R2 Training Score:  0.9610523221634333
R2 Testing Score:  0.9444444444444444
-----------------------
F1 Score training:  0.9581292463264338
F1 Score testing:  0.9405099150141643
-----------------------
Complete F1 Score:  0.9537113768201729


## Random Forest Model <a class="anchor" id="rf-model"></a>
<hr/>

In [5]:
rfc = make_pipeline(CountVectorizer(stop_words='english'), RandomForestClassifier())

rfc.fit(X_train, y_train)

print('R2 Training Score: ', rfc.score(X_train, y_train))
print('R2 Testing Score: ', rfc.score(X_test, y_test))
print('-----------------------')
print('F1 Training Score: ', f1_score(y_train, rfc.predict(X_train)))
print('F1 Testing Score: ', f1_score(y_test, rfc.predict(X_test))) 
print('-----------------------')
y_preds = rfc.predict(X)
print('Complete F1 Score: ', f1_score(y, y_preds) )

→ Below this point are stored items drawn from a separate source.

-- ==== Sys2Proof/Certificates/Slice0/Obligations.lean ====
section
/-! DEFINITION. The statements for the provers: what the decoder, the step and every instruction, tile command and device event do. -/

open Sys2Proof Sys2Proof.Machine

/-! ## Encodings -/

/-- Decode after encode: every well-formed instruction that has a word is what its word decodes to, every operand at every value
(R79 to R86, R91, R93).
The same of every tile command and its four words (R99, R100, R267 to R281). -/
def Obligations.EncodingsDecode : Prop :=
  (∀ (e : Instr) (w : Word), e.WellFormed → encode e = .word w → decode w = .ok e) ∧
  (∀ (e : Instr) (t : Tcw), e.WellFormed → encode e = .tile t → decodeTcw t = .ok e)

/-- Encode after decode: a word that decodes is the word of a well-formed instruction, so no bit of it is dropped, and two words never
decode to one instruction (R93).
A word with an operation code above the last one, or with a specifier whose kind is 01 and whose index bit 5 is set, is no instruction
(R80, R91, R93). -/
def Obligations.WordsReadWhole : Prop :=
  (∀ (w : Word) (e : Instr), decode w = .ok e → e.WellFormed ∧ encode e = .word w) ∧
  ((∀ w : Word, 0xD0 ≤ (opOf w).toNat → decode w = .error .reservedOpcode) ∧
  (∀ w : Word, 0x10 ≤ (opOf w).toNat → (opOf w).toNat < 0x90 → w.extractLsb' 53 3 = 3 → ∀ e, decode w ≠ .ok e))

/-- Words that the spec writes out decode to what it says they are (R92, R128 to R131, R141, R143, R227, R246, R254, R333). -/
def Obligations.SpecWordsDecode : Prop :=
  decode 0 = .ok .nop ∧
  decode 0x0545C00000000004 = .ok (.beq ⟨.x 5, .lit 0, false, 0, 4⟩) ∧
  decode 0x0F470000FFFFFFFB = .ok (.loop ⟨.x 7, .none, false, 0, 0xFFFFFFFB⟩) ∧
  decode 0x1543444500020000 = .ok (.div ⟨.x 3, .x 4, .x 5, .none, false, 0, .s32, .rne, false, 0⟩) ∧
  decode 0x354849CC00070007 = .ok (.extr ⟨.x 8, .x 9, .lit 12, .none, false, 0, .n64, .rne, false, 7⟩) ∧
  decode 0x3C82000000060023 = .ok (.pand ⟨.c 2, .none, .none, .none, false, 0, .n32, .rne, false, 0x23⟩) ∧
  decode 0x9048450000300000 = .ok (.ld ⟨.x 8, .x 5, .none, false, 0, .plain, .slot, 3, 0, 0⟩) ∧
  decode 0xAB47450006300000 = .ok (.lr ⟨.x 7, .x 5, .none, false, 0, .acq, .pkg, 3, 0, 0⟩) ∧
  decode 0xAC4845490A300000 = .ok (.sc ⟨.x 8, .x 5, .x 9, false, 0, .rel, .pkg, 3, 0, 0⟩) ∧
  decode 0xB000435000000005 = .ok (.spawn ⟨.none, .x 3, .x 16, .none, 5⟩) ∧
  decode 0xB400000000000000 = .ok .endTask ∧
  decode 0xBF4A4B8C00000000 = .ok (.rng ⟨.x 10, .x 11, .c 12, .none, 0⟩)

/-! ## The step -/

/-- A step at a slot whose fetched word decodes runs the decoded instruction, counts its issue where it has issued, and lets time pass;
a word that does not decode raises ILLEGAL (R66, R79, R93). An instruction that issues takes its turn at its pipe; where the pipe chooses
another slot, the slot waits (R66). The turn may be one in which accesses to scratch and tiles are put off (the agenda's choice, logs 1 and 48).
A step that a tile command or a device event is due for runs it: the command that its words decode to, as its engine; the event on the
state as it stands (R254, R367). A command may have a turn that moves only the next n bytes, in whole elements (R305; the number is the agenda's, logs
1 and 80). -/
def Obligations.StepRunsInstructions : Prop :=
  (∀ (late : Bool) (s s1 : State) (g : CoreId) (i : SlotId) (rest : List Move) (w : Word),
    s.agenda = (if late then .defer g i else .issue g i) :: rest → running s → (s.die g.die).powered = true → (s.slot g i).status = .running →
    let base : State := { s with agenda := rest, later := late || s.later, agent := .slot g i }
    base.overBudget g i = false → base.fetch g i = (s1, .word w) →
    let ends := fun (t : State) => ({ t with later := t.later && !late } : State).tick
    let goes := fun (t : State) =>
      (issued s1 t g i w = false → step s = .next (ends t)) ∧
      (issued s1 t g i w = true →
        (∀ q, s1.pipeTurn g i w = some q → step s = .next (ends (t.setPipe g (pipeOf w) q))) ∧
        (s1.pipeTurn g i w = none → step s = .next (ends s1)))
    (∀ e, decode w = .ok e → (∀ t, exec e s1 = .next t → goes (s1.countIssue g i w t)) ∧
      (∀ x, exec e s1 = .fault x → step s = .fault x) ∧ (∀ x, exec e s1 = .refused x → step s = .refused x)) ∧
    (∀ r, decode w = .error r → goes (s1.countIssue g i w (raise s1 g i (trapOf .illegal))))) ∧
  ((∀ (s : State) (g : CoreId) (q : QueueId) (pos : Fin 32) (rest : List Move) (m : Cmd) (e : Instr),
    s.agenda = .work g q pos :: rest → running s → (s.core g).cmdAt q pos = some m → decodeTcw m.tcw = .ok e →
    step s = andThen (exec e { s with agenda := rest, agent := .cmd g q pos }) State.tick) ∧
  (∀ (s : State) (g : CoreId) (q : QueueId) (pos : Fin 32) (n : Nat) (rest : List Move) (m : Cmd) (e : Instr),
    s.agenda = .piece g q pos n :: rest → running s → (s.core g).cmdAt q pos = some m → decodeTcw m.tcw = .ok e →
    step s = andThen (exec e { s with agenda := rest, piece := n, agent := .cmd g q pos }) (fun t => ({ t with piece := 0 } : State).tick)) ∧
  (∀ (s : State) (rest : List Move) (e : Instr), s.agenda = .event e :: rest → encode e = .event →
    step s = andThen (exec e { s with agenda := rest }) State.tick))

/-- The choice of a pipe among its ready slots, whose domains have entries (R66): a slot of the highest class that has one; of the domain
at the pipe's position while it is ready and has deficit left, which falls by one; else of the next ready domain in entry order, whose deficit
grows by WEIGHT + 1, and falls by one for this issue; a domain found with no ready slot has its deficit set to 0; and in the domain and class
the first ready slot after the last that issued, which it then is.
Where any slot is ready, one is chosen. -/
def Obligations.PipeSelection : Prop :=
  ∀ (s : State) (g : CoreId) (p : Fin 2) (ready : List SlotId),
    let c := s.core g
    let class_ := fun (i : SlotId) => prioRank (s.slot g i).task.tr
    (∀ i ∈ ready, (c.entryOf (s.slot g i).dom).isSome = true) →
    (ready ≠ [] → ∃ q i, s.pipeChoice g p ready = some (q, i)) ∧
    ∀ q i, s.pipeChoice g p ready = some (q, i) → i ∈ ready ∧ (∀ j ∈ ready, class_ i ≤ class_ j) ∧
      ∀ e, c.entryOf (s.slot g i).dom = some e →
        let k := class_ i
        let mine := fun (j : SlotId) (f : PartId) => j ∈ ready ∧ class_ j = k ∧ c.entryOf (s.slot g j).dom = some f
        let at_ := c.pipes[p].pos[k]
        q.pos[k] = e ∧ q.last[k][e] = i ∧
        ((∃ j, mine j at_) → c.pipes[p].deficit[k][at_] ≠ 0 →
          e = at_ ∧ q.deficit[k][e] + 1 = c.pipes[p].deficit[k][e]) ∧
        ((∀ j, ¬ mine j at_) ∨ c.pipes[p].deficit[k][at_] = 0 →
          q.deficit[k][e] + 1 = (if e = at_ then 0 else c.pipes[p].deficit[k][e]) + (c.part[e].weight + 1) ∧
          (∀ f j, mine j f → (e - (at_ + 1)).val ≤ (f - (at_ + 1)).val) ∧
          (∀ f, (f - (at_ + 1)).val < (e - (at_ + 1)).val → q.deficit[k][f] = 0) ∧ ((∀ j, ¬ mine j at_) → q.deficit[k][at_] = 0)) ∧
        ∀ j, mine j e → (i - (c.pipes[p].last[k][e] + 1)).val ≤ (j - (c.pipes[p].last[k][e] + 1)).val

/-- The word fetched at a PC in memory is the doubleword at its place at the coherence point, unless the core still holds another word
fetched there before; that word is then used or not, as a free value says (R79, R143; that a fetch reads at the coherence point is the model's
reading, log 43, and the free choice the model's, log 6).
A fetch of bytes that the slot itself has stored to waits until that store is performed: R143 speaks of FENCEI and of a load of the slot alone, and
that a fetch waits as such a load does is the model's reading (log 43). -/
def Obligations.FetchReadsMemory : Prop :=
  ∀ (s s1 : State) (g : CoreId) (i : SlotId) (pa : Nat) (mt : BitVec 2) (gr : Nat),
    inScratch (s.slot g i).pc.toNat = false →
    s.place g (s.slot g i).dom .fetch (s.slot g i).isU (some (g, i, (s.slot g i).task.act)) (s.slot g i).pc = (s1, .ok (.mem pa mt gr)) →
    let waits := (s1.core g).fetchWaits (s.slot g i).task.act (s.slot g i).dom (s.slot g i).pc (.mem pa mt gr)
    (waits = true → s.fetch g i = (s1, .waits)) ∧
    (waits = false → s1.poisonedAt pa 8 = false → ∃ w, s.fetch g i = (s1.modCore g (fun c => c.putFetched (s.slot g i).dom (s.slot g i).pc w), .word w) ∧
      (w = s1.cohWord pa ∨ ∃ e ∈ (s1.core g).fetched, e.dom = (s.slot g i).dom ∧ e.va = (s.slot g i).pc ∧ w = e.word))

/-- In a device that is not READY no slot issues, no engine works, and nothing moves by itself but the start under way, one step of it at a
time (R367, R368). Where no start is under way, in a halted or failed device, the machine stops with the fault deviceHalted: that it stops so is
the model's choice (log 61), no rule of the spec.
An instruction one of whose registers is awaited by a load in flight does not issue, and nothing changes (R65). -/
def Obligations.IssueHeldBack : Prop :=
  (∀ s : State, s.dev.phase ≠ 0x10 →
    (∀ (m : Move) (rest : List Move), (∀ e, m ≠ .event e) → s.agenda = m :: rest →
      (s.starting = none → step s = .fault .deviceHalted) ∧
      (s.starting ≠ none → step s = .next ({ s with agenda := rest } : State).startStep.tick)) ∧
    (s.agenda = [] → (s.starting = none → step s = .fault .deviceHalted) ∧ (s.starting ≠ none → step s = .next s.startStep.tick))) ∧
  (∀ (s : State) (g : CoreId) (i : SlotId), s.agent = .slot g i →
    (∀ c ∈ integerForms ++ floatForms ++ predicateForms ++ vectorForms ++ vectorFloatForms, ∀ f : FmtR,
      (s.core g).awaits i (rRegs f) = true → exec (c f) s = .next s) ∧
    (∀ c ∈ immediateForms, ∀ f : FmtI, (s.core g).awaits i (.p f.pred :: specRegs [f.dst, f.sa]) = true → exec (c f) s = .next s) ∧
    (∀ c ∈ branchForms ++ maskBranchForms, ∀ f : FmtB, (s.core g).awaits i (bRegs f) = true → exec (c f) s = .next s) ∧
    (∀ c ∈ guardedMemoryForms, ∀ f : FmtM, (s.core g).awaits i (mRegs f) = true → exec (c f) s = .next s))

/-! ## Guards and frames -/

/-- The effective mask, and what an instruction whose guard P[0] is 0 does: its PC moves on, and nothing else (R87). -/
def Obligations.GuardedOffDoesNothing : Prop :=
  (∀ (sl : Slot) (p : BitVec 3), sl.mask false p = sl.readP p ∧ sl.mask true p = ~~~ sl.readP p) ∧
  ∀ (s : State) (g : CoreId) (i : SlotId),
    (∀ c ∈ integerForms ++ floatForms, ∀ f : FmtR, turn s g i (rRegs f) → (s.slot g i).guard f.pn f.pred = false →
      exec (c f) s = .next (after s g i (s.slot g i))) ∧
    (∀ c ∈ immediateForms, ∀ f : FmtI, turn s g i (.p f.pred :: specRegs [f.dst, f.sa]) → (s.slot g i).guard f.pn f.pred = false →
      exec (c f) s = .next (after s g i (s.slot g i))) ∧
    (∀ c ∈ branchForms, ∀ f : FmtB, turn s g i (bRegs f) → (s.slot g i).guard f.pn f.pred = false →
      exec (c f) s = .next (after s g i (s.slot g i))) ∧
    (∀ c ∈ guardedMemoryForms, ∀ f : FmtM, turn s g i (mRegs f) → (s.slot g i).guard f.pn f.pred = false →
      exec (c f) s = .next (after s g i (s.slot g i))) ∧
    (∀ f : FmtM, turn s g i (ldkRegs f ++ mRegs f) → (s.slot g i).guard f.pn f.pred = false →
      exec (.ldk f) s = .next (after s g i (s.slot g i)))

/-- The frame of the register instructions: where one answers a next state that is not its trap, every register but its destination reads as
before, no flag changes but by a float operation, which only sets bits, and nothing outside the slot changes, no byte of memory included
(R73, R75, R128 to R134, R144).
The frame of the guarded transfers, where the target of JR and JLR is aligned: only the link of JL and JLR and the count of LOOP are
written (R128). -/
def Obligations.RegisterFrame : Prop :=
  (∀ (s t : State) (g : CoreId) (i : SlotId),
    (∀ c ∈ integerForms ++ predicateForms ++ vectorForms, ∀ f : FmtR, turn s g i (rRegs f) → exec (c f) s = .next t →
      keepsRegs (s.slot g i) (t.slot g i) (dstRegs f.dst) false ∧ onlySlot s t g i) ∧
    (∀ c ∈ floatForms ++ vectorFloatForms, ∀ f : FmtR, turn s g i (rRegs f) → exec (c f) s = .next t →
      keepsRegs (s.slot g i) (t.slot g i) (dstRegs f.dst) true ∧ onlySlot s t g i) ∧
    (∀ c ∈ immediateForms, ∀ f : FmtI, turn s g i (.p f.pred :: specRegs [f.dst, f.sa]) → exec (c f) s = .next t →
      keepsRegs (s.slot g i) (t.slot g i) (dstRegs f.dst) false ∧ onlySlot s t g i) ∧
    (∀ c ∈ maskBranchForms, ∀ f : FmtB, turn s g i (bRegs f) → exec (c f) s = .next t →
      keepsRegs (s.slot g i) (t.slot g i) [] false ∧ onlySlot s t g i)) ∧
  (∀ (s t : State) (g : CoreId) (i : SlotId) (f : FmtB), turn s g i (bRegs f) →
    (∀ c ∈ ([.j, .beq, .bne, .blt, .bge, .bltn, .bgen] : List (FmtB → Instr)), exec (c f) s = .next t →
      keepsRegs (s.slot g i) (t.slot g i) [] false ∧ onlySlot s t g i) ∧
    (∀ c ∈ ([.jl, .loop] : List (FmtB → Instr)), exec (c f) s = .next t →
      keepsRegs (s.slot g i) (t.slot g i) (dstRegs f.sa) false ∧ onlySlot s t g i) ∧
    ((regTarget (s.slot g i) f).toNat % 8 = 0 →
      (exec (.jr f) s = .next t → keepsRegs (s.slot g i) (t.slot g i) [] false ∧ onlySlot s t g i) ∧
      (exec (.jlr f) s = .next t → keepsRegs (s.slot g i) (t.slot g i) (dstRegs f.sb) false ∧ onlySlot s t g i)))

R2 Training Score:  0.987801293356849
R2 Testing Score:  0.9206349206349206
-----------------------
F1 Training Score:  0.9872835912364026
F1 Testing Score:  0.9192825112107623
-----------------------
Complete F1 Score:  0.9699668836359484


## Conclusions <a class="anchor" id="conclusions"></a>
<hr/>

* Increasing n-grams did not improve model performance.
* Use of TfidfVectorizer did not improve model performance.


## Further Exploration <a class="anchor" id="further"></a>
<hr/>

* Further processing of data could be done to clean text.
* Additional stop words could be added.
* Use of lemmatizing/stemming
* Further analysis of words specific to each subreddit. Is there a better way to choose words outside of count?
* Further exploration of parameter selection in tree models to attempt to improve performance.